Alondra Johnson

No. 51
- Position: Linebacker

Personal information
- Born: July 22, 1965 (age 60) Gardena, California, U.S.

Career information
- College: West Texas State

Career history
- 1989–1990: BC Lions
- 1991–2003: Calgary Stampeders
- 2004: Saskatchewan Roughriders

Awards and highlights
- 3× Grey Cup champion (1992, 1998, 2001); Norm Fieldgate Trophy (1998); 3× CFL All-Star (1995, 1998, 2000); 5× CFL West All-Star (1991, 1992, 1997, 1998, 2000);
- Canadian Football Hall of Fame (Class of 2009)

= Alondra Johnson =

American gridiron football player (born 1965)

Alondra Johnson (born July 22, 1965) is a former Canadian Football League (CFL) linebacker who played sixteen seasons in the CFL, mainly for the Calgary Stampeders. Johnson was a three-time All Star and won Grey Cups with Calgary in 1992, 1998 and 2001. He was inducted into the Canadian Football Hall of Fame in 2009.

Johnson first became a Stampeder back in 1991, playing the next 13 seasons as what many referred to as the 'heart of the Stampeder defence'. After being granted free agency in February 1991 from the B.C. Lions, Johnson signed with the Stampeders the same month and spent 13 years with the Stamps, winning three Grey Cup championship rings (1992, 1998, and 2001) and playing in three other Grey Cup finals.
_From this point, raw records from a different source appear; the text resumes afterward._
-- ==== Sys2Proof/Machine/Front.lean ====
section
/-! DEFINITION. The port front end (R94, R95, R106, R109-R124) and the path of an admitted command through the checks of
R143: what every opcode row shares. -/

namespace Sys2Proof.Machine

/-! ### Before READY (R94, R95) -/

/-- Sessions open or opening, session 0 not counted (Table PKT-8). -/
def State.sessionsOpen (s : State) : Nat := (s.comm.sessions.filter (fun x => x.num != 0)).length

/-- HELLO's reply parameters (Table PKT-4). -/
def State.helloParams (s : State) (p : Port) : List Byte :=
  toLe 16 offeredWord.toNat ++ toLe 1 32 ++ toLe 1 s.sessionsOpen ++ toLe 2 4096 ++ toLe 2 (portTags p) ++ toLe 1 64
    ++ [s.rst.phase] ++ toLe 4 Config.serial.toNat

/-- The retry-after in ms (R95). -/
def State.retryAfter (s : State) : Nat :=
  if s.rst.phase = 0x0D then 0xFFFF
  else if s.rst.phase = 0x0C ∨ s.rst.phase = 0x0E then 1000
  else max 10 (10 * ceilDiv (msTicks 380 - s.sinceRelease) (msTicks 10))

/-- PING's reply parameters (R95). -/
def State.pingParams (s : State) : List Byte :=
  if s.rst.phase = 0x0B then [0x0B, 0, 0, 0] else [s.rst.phase, 0] ++ toLe 2 s.retryAfter

/-- BUSY_RETRY with its retry-after (R95). -/
def State.busy (s : State) (r : Req) : State := s.feAnswer r.port r.session r.seq .busyRetry (toLe 2 s.retryAfter)

/-- The start-up slot is in use: a HELLO or PING answered before READY has not left yet (R94). -/
def State.startSlotUsed (s : State) (p : Port) : Bool := (s.outQ p).any (fun k => k.frontEnd && decide (k.status = .done))

/-- A packet between the end of start step 3 and READY (Table RST-5). -/
def State.startAnswer (s : State) (op : Nat) (r : Req) : State :=
  if s.startSlotUsed r.port then s.busy r
  else if op = 0x0100 then s.feAnswer r.port r.session r.seq .done (s.helloParams r.port)
  else if op = 0x0105 then s.feAnswer r.port r.session r.seq .done s.pingParams
  else s.busy r

/-- The port that a download boot listens on, if the node waits for one (R87, R88, R92). -/
def State.downloadPort (s : State) : Option Port :=
  if s.rst.phase = 0x0D then some .u0
  else if s.rst.phase = 0x0C then some (if s.strap 0 then .u0 else .host) else none

/-- Session 0 of the download port takes the IMAGE opcodes (R87). -/
def State.downloadOp (s : State) (op : Nat) (r : Req) : Bool :=
  r.session == 0 && op / 256 == 10 && (s.downloadPort == some r.port)

/-! ### Admission (R106, R117-R124) -/

/-- An opcode that the session's features make unknown (Table PKT-10). -/
def unknownFor (w : Who) (op : Nat) : Bool :=
  (op / 256 == 7 && op != 0x0705 && !w.has fPAIR) || (op / 256 == 8 && op != 0x0803 && !w.has fRING)
    || (opInfo op).isNone

/-- The faults of a request that depend on its session: LEN, WANT_PROVISIONAL and the opcode (R105, R106, R117, R128). -/
def requestFault (w : Who) (op : Nat) (r : Req) : Bool :=
  decide (partSize w < r.params.length) || (r.wantProv && (!w.has fPROV || op != 0x0200)) || unknownFor w op

/-- Give a request its tag, and the ring tag of a worker command; its command is not begun. An island off full rate or a block
in reset on its path at this tick already costs the reply its exactness (R76). -/
def State.allot (s : State) (op : Nat) (r : Req) (dup : Bool) : State :=
  let t : Tag :=
    { req := r, opcode := BitVec.ofNat 16 op, admitAt := s.clk.batten, gen := s.peg.gen, dup := dup, begun := false,
      answered := false, matrix := s.peg.matrix, onRing := s.forWorker op r, spoiled := s.badIslands op r.port, blockHit := s.blockOnPath op r,
      no := s.comm.tagNext }
  { s with comm := { s.comm with tags := s.comm.tags ++ [t], tagNext := s.comm.tagNext + 1 } }

/-- Whether a request can take a command slot (R119); a worker command needs a ring tag too (R131). A request that a link
carries belongs to no session of this node. -/
def State.hasSlot (s : State) (op : Nat) (r : Req) : Bool :=
  decide (0 < s.tagsFree r.port) && (isLink r.port || decide (s.inFlight r.port r.session < 64))
    && (!s.forWorker op r || decide (0 < s.tagsFree .ring))

/-- NO_CREDIT (R119). -/
def State.noCredit (s : State) (r : Req) : State :=
  { s with comm := { s.comm with noCredits := inc32 s.comm.noCredits } }.feAnswer r.port r.session r.seq .noCredit []

/-- The window after a new request (R122, R123). -/
def Sess.admitted (x : Sess) (op : Nat) (r : Req) : Sess :=
  let e : WinEntry :=
    { seq := r.seq, opcode := BitVec.ofNat 16 op, target := r.target, complete := false, cached := none, timedOut := false }
  { x with high := r.seq, window := (x.window ++ [e]).drop (x.window.length + 1 - 64),
           settledAt := if op = 0x0100 ∨ op = 0x0105 ∨ op = 0x0103 ∨ op = 0x0101 ∨ x.settledAt.isSome then x.settledAt else some r.seq }

/-- The original of a repeat is still in flight: its command is not complete, or its reply has not left (R118, R124). A command
carried out again after TIMEOUT counts as its original. -/
def State.stillInFlight (s : State) (e : WinEntry) (op : Nat) (r : Req) : Bool :=
  !e.complete || s.comm.tags.any (fun t => t.req.port == r.port && t.req.session == r.session && t.req.seq == r.seq
    && (!t.dup || !opIdem op))

/-- A repeat within the window (R124). -/
def State.repeated (s0 : State) (x : Sess) (op : Nat) (r : Req) : State :=
  let s : State := { s0 with comm := { s0.comm with duplicates := inc32 s0.comm.duplicates } }
  match x.window.find? (fun e => e.seq == r.seq) with
  | none => s.feAnswer r.port r.session r.seq .seqOld []
  | some e =>
    if e.opcode.toNat ≠ op ∨ e.target ≠ r.target then s.feAnswer r.port r.session r.seq .badParam []
    else if ¬ x.features.getLsbD fDUP then s.feAnswer r.port r.session r.seq .seqOld []
    else if s.stillInFlight e op r then s
    else if opIdem op ∨ e.timedOut then
      if ¬ s.hasSlot op r then s.noCredit r
      else
        (s.allot op r true).modSess r.port r.session (fun y => { y with window := y.window.map (fun z =>
          if z.seq = r.seq ∧ z.timedOut then { z with complete := false, timedOut := false } else z) })
    else
      match e.cached with
      | some k => s.enqueue r.port { k with dup := true, frontEnd := true, holdsTag := false }
      | none => s

/-- Admit a request of an open session, or answer it from the front end (R119, R122, R124). -/
def State.admitInSession (s : State) (x : Sess) (op : Nat) (r : Req) : State :=
  let h := x.high.toNat
  let n := r.seq.toNat
  if h = 0xFFFFFFFF ∧ n = 0 then s.feAnswer r.port r.session r.seq .badState []
  else if n = 0 then s.feAnswer r.port r.session r.seq .badParam []
  else if h + 1 < n then s.feAnswer r.port r.session r.seq .badParam []
  else if n = h + 1 then
    if ¬ s.hasSlot op r then s.noCredit r
    else (s.allot op r false).modSess r.port r.session (fun y => y.admitted op r)
  else if h < n + 64 then s.repeated x op r
  else s.feAnswer r.port r.session r.seq .seqOld []

/-- OPEN in session 0 while 32 sessions are open or opening: the front end's BUSY_RETRY, which admits nothing (R112, R121). -/
def State.openLimit (s : State) (op : Nat) (r : Req) : Bool :=
  op == 0x0102 && r.session == 0 && decide (32 ≤ s.sessionsOpen)

/-- What the header alone tells the front end: the packet names a session that is not open on its port (R110), or it has a
fault that depends on the session's features (R106, R117). Such a request has no effect. -/
def State.frontFault (s : State) (op : Nat) (r : Req) : Option Status :=
  let stale : Bool :=
    match s.sess? r.port r.session with
    | none => r.session != 0 && !isLink r.port
    | some x => !x.isOpen && op != 0x0103
  if stale = true then some .sessionStale
  else if requestFault (s.who r) op r then some .badParam
  else none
From his linebacker spot, he finished with 1,095 tackles (second all-time in CFL history) and 83 special teams tackles for a grand total of 1,178 in 248 games. Johnson also had 45 quarterback sacks for 333 yards, 43 tackles for a total loss of 113 yards, 16 fumble recoveries with three for touchdowns, eight forced fumbles, 17 interceptions (one for a TD), and 10 pass knockdowns.

In 19 post-season games, Johnson registered 83 tackles and seven special team tackles for a total of 90, two QB sacks for 22 yards, seven tackles for a loss of eight yards, two interceptions, one forced fumble, and one pass knockdown.
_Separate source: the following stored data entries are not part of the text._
/-- ALF_REPEAT: 60 s after the last ALF of an alert that is not N (R294). -/
def alfRepeatStep (p : Prov) (n : Nat) : Prov :=
  let x := p.pt n
  if x.alert ≠ 0 ∧ 6000 ≤ framesSince p.frame x.alfFrame then (p.setPt n { x with alfFrame := p.frame }).sendAlf n else p

/-- ALC_LIST: every 30 s while an alert is not N (R294). -/
def Prov.alcStep (p : Prov) (s : State) : Prov :=
  if p.pointList.any (fun n => (p.pt n).alert != 0) ∧ 3000 ≤ framesSince p.frame s.hw.lastAlc
    ∧ ¬ p.sentences.any (fun x => x.kind == 1) then
    { p with sentences := p.sentences ++ [{ kind := 1, point := 0, text := [] }] }
  else p

/-! ### Step 9: events and records (R296, R297) -/

/-- POINT event DATA (Table ALM-7). -/
def pointData (p : Prov) (n : Nat) : List Byte :=
  let x := p.pt n
  toLe 1 x.stateByte ++ toLe 1 x.sub ++ toLe 1 (p.severity n) ++ toLe 1 x.cause ++ toLe 5 x.chBatten.toNat ++ [0]
    ++ toLe 4 x.chSec ++ toLe 4 (ofSigned 4 x.value)

/-- The event and the record of one point whose STATE changed against the state pegged before. -/
def tellPoint (s : State) (p : Prov) (n : Nat) : Prov :=
  let x := p.pt n
  let was := s.pointSt n
  let low := x.low != was.low
  if ¬ (low ∨ x.sensorFault ≠ was.sensorFault) then p
  else
    let p1 := p.addEvent 1 (pointOid n) (pointData p n)
    if ¬ low then p1
    else
      let o : Occurrence :=
        { code := p.c cPOINT n 0x34, sev := p.severity n, typ := 0, object := pointOid n, sec := x.chSec, off := x.chOff, unsync := false,
          data := toLe 1 x.stateByte ++ toLe 1 x.sub ++ toLe 1 x.cause ++ [x.ackBy] }
      { p1.addRecord o with changed := p1.changed ++ [n] }

/-- GROUP event DATA as an engine and a configuration give it. -/
def groupData (cfg : Sparse Nat) (e : Engine) (g : Nat) : List Byte :=
  let ps := (groupMembers cfg g).map (sget PointSt.idle e.points)
  let act := (ps.filter PointSt.active).length
  let un := (ps.filter PointSt.unack).length
  toLe 1 (b2n (act != 0) + 2 * b2n (un != 0)) ++ [0] ++ toLe 2 (sget 0xFFFF e.firstUp g) ++ toLe 2 act ++ toLe 2 un

/-- A GROUP event when the group's state or first-up changes (R296). -/
def tellGroup (s : State) (p : Prov) (g : Nat) : Prov :=
  let new := groupData p.st.cfg p.st.engine g
  let old := groupData s.peg.cfg s.peg.engine g
  if new.take 4 = old.take 4 then p else p.addEvent 2 (oid 0 cGROUP g 0) new

/-! ### Step 10 (R335) -/

/-- STATE of every point in index order, from the sparse table. -/
def stateBytes : Nat → Nat → Sparse PointSt → List Byte
  | 0, _, _ => []
  | k + 1, i, (j, x) :: m => if i = j then BitVec.ofNat 8 x.stateByte :: stateBytes k (i + 1) m else 0 :: stateBytes k (i + 1) ((j, x) :: m)
  | k + 1, i, [] => 0 :: stateBytes k (i + 1) []

/-- Output words of the sixteen node fields. -/
def outputWords (e : Engine) : List Byte :=
  (List.range 16).flatMap (fun n => toLe 2 (maskOf ((List.range 12).filter (fun o => e.outputs.contains (16 * n + o)))))

/-- What the frame digest covers. -/
def digestInput (frame : Frame) (st : Pegged) (applied : Nat) : List Byte :=
  let e := st.engine
  toLe 4 frame.toNat ++ toLe 4 st.gen.toNat ++ toLe 2 applied ++ outputWords e ++ stateBytes 2080 0 e.points
    ++ toLe 1 e.callout ++ toLe 1 (e.duty.getD 0xFF) ++ toLe 1 (b2n e.horn)
    ++ (List.range 16).flatMap (fun n => let x := sget StationSt.idle e.stations n; toLe 1 x.callCode ++ toLe 1 x.dmCode)

/-- The frame digest: the first 8 bytes of SHA-256 as a little-endian number. -/
def frameDigest (frame : Frame) (st : Pegged) (applied : Nat) : Nat := leNat ((sha256 (digestInput frame st applied)).take 8)

/-! ### The steps after the batch -/

/-- System points whose fact is itself pegged state: seal broken (R149), output forced (R182) and measurement disagreement
(R211, R221); the units' bits (notes/assumptions/26.md). -/
def Prov.ownFacts (p : Prov) (s : State) : Prov :=
  let bits : List Nat := if s.pair.bound then [0, 1] else [b2n s.unitB]
  let put (q : Prov) (pt : Nat) (on : Bool) : Prov := bits.foldl (fun q b => q.setSource pt b on) q
  let forced := put (put p 0x803 (brokenSeals p.st.seals != 0)) 0x80D (p.st.engine.forces.any (fun f => f.node == 0))
  (forced.setSource 0x80E 0 (p.st.disagree.any (fun k => decide (k < 128)))).setSource 0x80E 1
    (p.st.disagree.any (fun k => decide (128 ≤ k)))

/-- Steps 3 to 9 over a provisional result whose batch has been applied. -/
def Prov.evaluate (p : Prov) (s : State) : Prov :=
  let p1 := p.ruleList.foldl (evalRule s) p
  let p2 := (p1.forceStep).ownFacts s
  let p3 := p2.eachPoint (fun n x => evalPoint s p2 n x)
  let p4 := p3.eachPoint (fun n x => delaysPt s p3 n x)
  let p5 := (p4.stepGroups s).stepHorn s
  let p6 := ((p5.stepCallout s).stepGroups s).stepHorn s
  let p7 := p6.engine (fun e => { e with outputs := p6.outputs s })
  let ps := p7.pointList
  let p8 := (ps.foldl alertStep p7)
  let p9 := (ps.foldl alfRepeatStep p8).alcStep s
  let p10 := ps.foldl (tellPoint s) p9
  let p11 := p10.groups.foldl (tellGroup s) p10
  let p12 : Prov := { p11 with st := { p11.st with ain := s.ain, din := s.din } }
  { p12 with digest := frameDigest p12.frame p12.st p12.applied }

end Sys2Proof.Machine
end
In six Grey Cups, Johnson had 27 total tackles, a Grey Cup record, with one quarterback sack for 13 yards in the 2001 game and two tackles for loss in the 1991 final. In the 1998 Grey Cup victory, 26-24 over the Hamilton Tiger-Cats, he set the CFL record for the most defensive tackles in a Grey Cup game with eight. That 1998 season a total of 87 tackles spurred him to the Norm Freidgate Trophy as the Most Outstanding Defensive Player in the West Division, as well as being named a West Division and CFL All-Star.

He was also a CFL All-Star in 1995, 1998 and 2000, a West Division All-Star also in 1991, 1992, 1997, 1998 and 2000, and a North All-Star in 1995. Johnson was also the first CFL player to score on a two-point conversion in 1989.
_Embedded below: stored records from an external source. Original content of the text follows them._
/-- What one channel reports at a snapshot: value, quality, flags (R208, Table AFE-6a). -/
def State.ainReading (s : State) (ch : Nat) : Int × Nat × BitVec 16 :=
  let c := s.ainSt ch
  let mode := s.ainMode ch
  let cal := s.calRuns ch
  let bits (open_ ov under exc cj clamp held : Bool) : BitVec 16 :=
    BitVec.ofNat 16 (ofBits [open_, ov, under, c.overcurrent, exc, cj, clamp, held, false, cal])
  let unknown : Int × Nat × BitVec 16 := (c.own, 3, bits false false false false false c.clampNow false)
  let held : Int × Nat × BitVec 16 := ((s.ainPeg 0 ch).value, 2, bits false false false false false c.clampNow true)
  if mode = 0 ∨ ¬ s.sup.vafe then unknown
  else if ¬ s.afe.linkUp then (if s.afe.failedFrames ≤ 1 then held else unknown)
  else if s.afeHolds ch then held
  else
    match c.result with
    | none => unknown
    | some r =>
      let t := s.calTerms ch mode
      let v := corrected (s.measured ch r.raw) t.1 t.2.1
      let (op, ov, under) := s.rangeFlags ch r.raw v r.openWire
      let exc := s.excLimited ch
      let cj := isTc mode && !(s.coldJunction ch).2
      let clamp := c.clampNow || r.clamped
      let (lo, hi) := limitsOf mode
      let under1 := !op && under
      let over1 := !op && ov && !under1
      let clipped := if isRtd mode ∧ under1 then lo else max lo (min hi v)
      let q := if op ∨ c.overcurrent then 3 else if over1 ∨ under1 ∨ exc ∨ cj ∨ clamp ∨ cal then 1 else 0
      (clipped, q, bits op over1 under1 exc cj clamp false)

/-- A result that has arrived in SCAN is the channel's newest one; with the first whose windows began after the shunt's closing
OVERCURRENT clears (R199, R204). -/
def State.arrive (s : State) (ch : Nat) : State :=
  match (s.ainSt ch).crossing with
  | none => s
  | some (t, r) =>
    if s.clockReached t then
      s.modCh ch (fun c => { c with crossing := none, result := some r, overcurrent := c.overcurrent && !(r.settled && c.shuntAt.isNone) })
    else s

/-- One channel's snapshot: its own measurement is taken, and a conduction since the last snapshot is used up (R206). -/
def State.snapAin (s : State) (ch : Nat) : State :=
  let (v, q, f) := s.ainReading ch
  s.modCh ch (fun c => { c with own := v, ownQuality := q, ownFlags := f, clampNow := false })

/-- The channels in the order of the snapshot: a thermocouple's cold junction comes before it (R198). -/
def State.snapOrder (s : State) : List Nat :=
  let tc (ch : Nat) : Bool := isTc (s.ainMode ch)
  (List.range 16).filter (fun ch => !tc ch) ++ (List.range 16).filter tc

/-- The snapshot of the sixteen channels, from the results that are in SCAN (R204). -/
def State.snapAfe (s : State) : State :=
  let s1 : State := if s.afe.linkUp then s else { s with afe := { s.afe with failedFrames := s.afe.failedFrames + 1 } }
  let s2 := (List.range 16).foldl State.arrive s1
  s2.snapOrder.foldl State.snapAin s2

/-- A channel's own reading as a line value of the pair (Table AFE-9). -/
def State.ownAin (s : State) (ch : Nat) : AinIn :=
  let c := s.ainSt ch
  { value := c.own, eng := engIn s.peg.cfg ch c.own, quality := c.ownQuality, flags := c.ownFlags, frame := s.clk.frameNo }

/-! ### The window grid (R201, Table AFE-3) -/

/-- Ticks of the whole grid: the frame counter's wrap (R201). -/
def gridCycle : Nat := 2 ^ 32 * Config.frameTicks

/-- The grid position of a tick of a frame: ticks since the origin, tick 123 750 of frame 0xFFFF_FFFF. -/
def gridAt (f : Frame) (tick : Nat) : Nat := (f.toNat * Config.frameTicks + tick + 1250) % gridCycle

/-- The number, counted from the origin, of the window that holds a grid position. -/
def windowNo (rate p : Nat) : Nat :=
  if rate = 0 then p / 250000
  else if rate = 1 then 3 * (p / 625000) + (if p % 625000 < 208333 then 0 else if p % 625000 < 416666 then 1 else 2)
  else if rate = 2 then p / 1250000
  else p / 31250

/-- The grid position at which a window begins. -/
def windowStart (rate n : Nat) : Nat :=
  if rate = 0 then 250000 * n
  else if rate = 1 then 625000 * (n / 3) + 208333 * (n % 3)
  else if rate = 2 then 1250000 * n
  else 31250 * n

/-- The window before one: before window 0 lies the last of the old grid, where it ends on the origin; else that one is discarded at the
wrap (R201). -/
def windowBefore (rate n : Nat) : Option Nat :=
  if n ≠ 0 then some (n - 1) else if windowStart rate (windowNo rate (gridCycle - 1) + 1) = gridCycle then some (windowNo rate (gridCycle - 1)) else none

/-- Grid ticks from a position on to a later one, over the wrap. -/
def gridGap (p q : Nat) : Nat := (q + gridCycle - p) % gridCycle

/-- The first window boundary at or after a position, as ticks from it. -/
def toBoundary (rate p : Nat) : Nat :=
  let n := windowNo rate p
  if windowStart rate n = p then 0 else min (windowStart rate (n + 1)) gridCycle - p

/-- The polarity of a window's excitation: positive where its number is even (R202). -/
def positiveWindow (n : Nat) : Bool := n % 2 == 0

/-- A channel's RATE in force. -/
def State.ainRate (s : State) (ch : Nat) : Nat := s.cfg cAIN ch 0x11

/-- The present grid position. -/
def State.gridPos (s : State) : Nat := gridAt s.clk.frameNo s.offset

/-- The number of a channel's window under way. -/
def State.windowNow (s : State) (ch : Nat) : Nat := windowNo (s.ainRate ch) s.gridPos

/-- The batten count at which the window that began last with a number began. -/
def State.windowBegan (s : State) (ch n : Nat) : Batten :=
  s.clk.batten - BitVec.ofNat 40 (gridGap (windowStart (s.ainRate ch) n) s.gridPos)

/-- What this unit puts on EXCkA and EXCkB: nothing, or its source with the polarity of the window under way; the source reverses at
every boundary (R195, R202, R210). -/
def State.excitation (s : State) (pair : Nat) : Option Bool :=
  let on (ch : Nat) : Bool := excitedMode (s.ainMode ch) && (s.ainSt ch).drives
  if s.sup.vafe ∧ (on (2 * pair) ∨ on (2 * pair + 1)) then some (positiveWindow (s.windowNow (2 * pair))) else none

/-- The burn-out current of 50 nA on a sense pair (R207). -/
def State.burnOut (s : State) (ch : Nat) : Bool :=
  s.sup.vafe && (isTc (s.ainMode ch) || s.ainMode ch == 3) && (s.ainSt ch).drives

/-- The AFE gives the present tick no weight in a channel's conversion: the first 800 ticks of a window that follows a reversal, and of
the window at whose start the shunt was handed over (R202, R212). -/
def State.blank (s : State) (ch : Nat) : Bool :=
  let first := decide (gridGap (windowStart (s.ainRate ch) (s.windowNow ch)) s.gridPos < 800)
  first && (excitedMode (s.ainMode ch)
    || (s.ainMode ch == 8 && (s.ainSt ch).shuntMoved == some (s.windowBegan ch (s.windowNow ch))))

/-! ### Settings, listen and roles (R209, R210, R212, R213) -/

/-- Load the channel settings in force into the AFE die (R209). -/
def State.loadAfe (s : State) : State :=
  let s1 := (List.range 16).foldl (fun s ch => s.modCh ch (AfeCh.restart s.clk.batten)) s
  State.driveAll { s1 with afe := { s1.afe with settingsLoaded := true } }

/-- The batten count of tick 123 750 of the present frame, at which a change of role reaches the AFE (R212, R213). -/
def State.roleTick (s : State) : Batten := s.clk.frameStart + BitVec.ofNat 40 123750

/-- A channel turns over at a boundary that has come: an incoming unit drives it from there; an outgoing one stops, but for its shunt,
which it opens 400 ticks later (R212). -/
def State.turnCh (s : State) (ch : Nat) : State :=
  match (s.ainSt ch).turnAt with
  | none => s
  | some t =>
    if ¬ s.clockReached t then s
    else
      let s1 := s.modCh ch (fun c => { c with shuntMoved := some t })
      if ¬ s.afe.listen then s1.driveCh ch true t
      else if s.ainMode ch = 8 ∧ ¬ s.clockReached (t + 400#40) then s1.modCh ch (fun c => { c with drives := false })
      else s1.driveCh ch false t

/-- Every hand-over that is due (R212). -/
def State.turnAfe (s : State) : State := (List.range 16).foldl State.turnCh s

/-- A channel is to change over at a batten count. -/
def State.turnLater (s : State) (ch : Nat) (t : Batten) : State := s.modCh ch (fun c => { c with turnAt := some t })

/-- At a takeover the windows in progress and the results that depend on them are discarded, and every source starts at tick
123 750 of the frame before m (R213). -/
def State.afeTakeover (s : State) (m : Frame) : State :=
  let s1 : State := { s with afe := { s.afe with listen := false, heldIn := some m, takenOver := true } }
  ((List.range 16).foldl (fun s ch => (s.modCh ch (AfeCh.restart s.roleTick)).turnLater ch s.roleTick) s1).turnAfe

/-- At a hand-over the channels are HELD in frame m, and excitation, burn-out current and shunt of a channel move at its first window
boundary at or after tick 123 750 of the frame before (R212). -/
def State.afeHandover (s : State) (m : Frame) : State :=
  let listen := s.isStandby
  let s1 : State := { s with afe := { s.afe with listen := listen, heldIn := some m, takenOver := false } }
  ((List.range 16).foldl (fun s ch =>
    if (s.ainSt ch).drives = !listen then s
    else
      s.turnLater ch (s.roleTick + BitVec.ofNat 40 (toBoundary (s.ainRate ch) (gridAt s.clk.frameNo 123750)))) s1).turnAfe

/-! ### The die's own events -/

/-- The AFE die runs under loaded settings and its link is up. -/
def State.afeRuns (s : State) : Bool := s.sup.vafe && s.afe.linkUp && s.afe.settingsLoaded

/-- The averaging of a calibration takes one more result (R181). -/
def State.calTake (s : State) (ch : Nat) (raw : Int) (bad : Bool) : State :=
  match s.afe.cals.find? (fun x => x.channel == ch) with
  | none => s
  | some c =>
    let mode := s.ainMode ch
    let x := if isTc mode ∧ c.span.isNone then Config.tcTemperature mode raw else s.measured ch raw
    let c' : Cal := { c with left := c.left - 1, results := c.results ++ [x], bad := c.bad || bad }
    if c'.left ≠ 0 then { s with afe := { s.afe with cals := s.afe.cals.map (fun y => if y.channel = ch then c' else y) } }
    else
      let t := s.calTerms ch mode
      let mean := meanOf c'.results
      let zero := if mode = 8 then 4000000 + 4 * t.2.1 else 0
      let work : NvWork :=
        if c'.bad then .denied .badState
        else
          match c.span with
          | none => .calibrate ch mode (fit32 (mean - zero)) t.2.1 mean (fit32 (mean - zero)) true
          | some ref =>
            let g := gainError (mean - t.1) ref
            .calibrate ch mode t.1 g mean g (decide (g.natAbs ≤ 20000))
      State.startHead
        { s with
          afe := { s.afe with cals := s.afe.cals.filter (fun y => y.channel != ch) },
          nvOps := s.nvOps ++ [{ req := c.req, opcode := if c.span.isNone then 0x0300 else 0x0301, gen := c.gen, work := work, started := false }] }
In 2001 and 2002, he received the Stampeder President's Ring Award, voted by his teammates for his inspiration on and off the field.

In 2005, Johnson was inducted into the WTSU Hall of Champions.

In 2009, Johnson was inducted into the Canadian Football Hall of Fame.

In 2010, Johnson was inducted to the Calgary Stampeders Wall of Fame.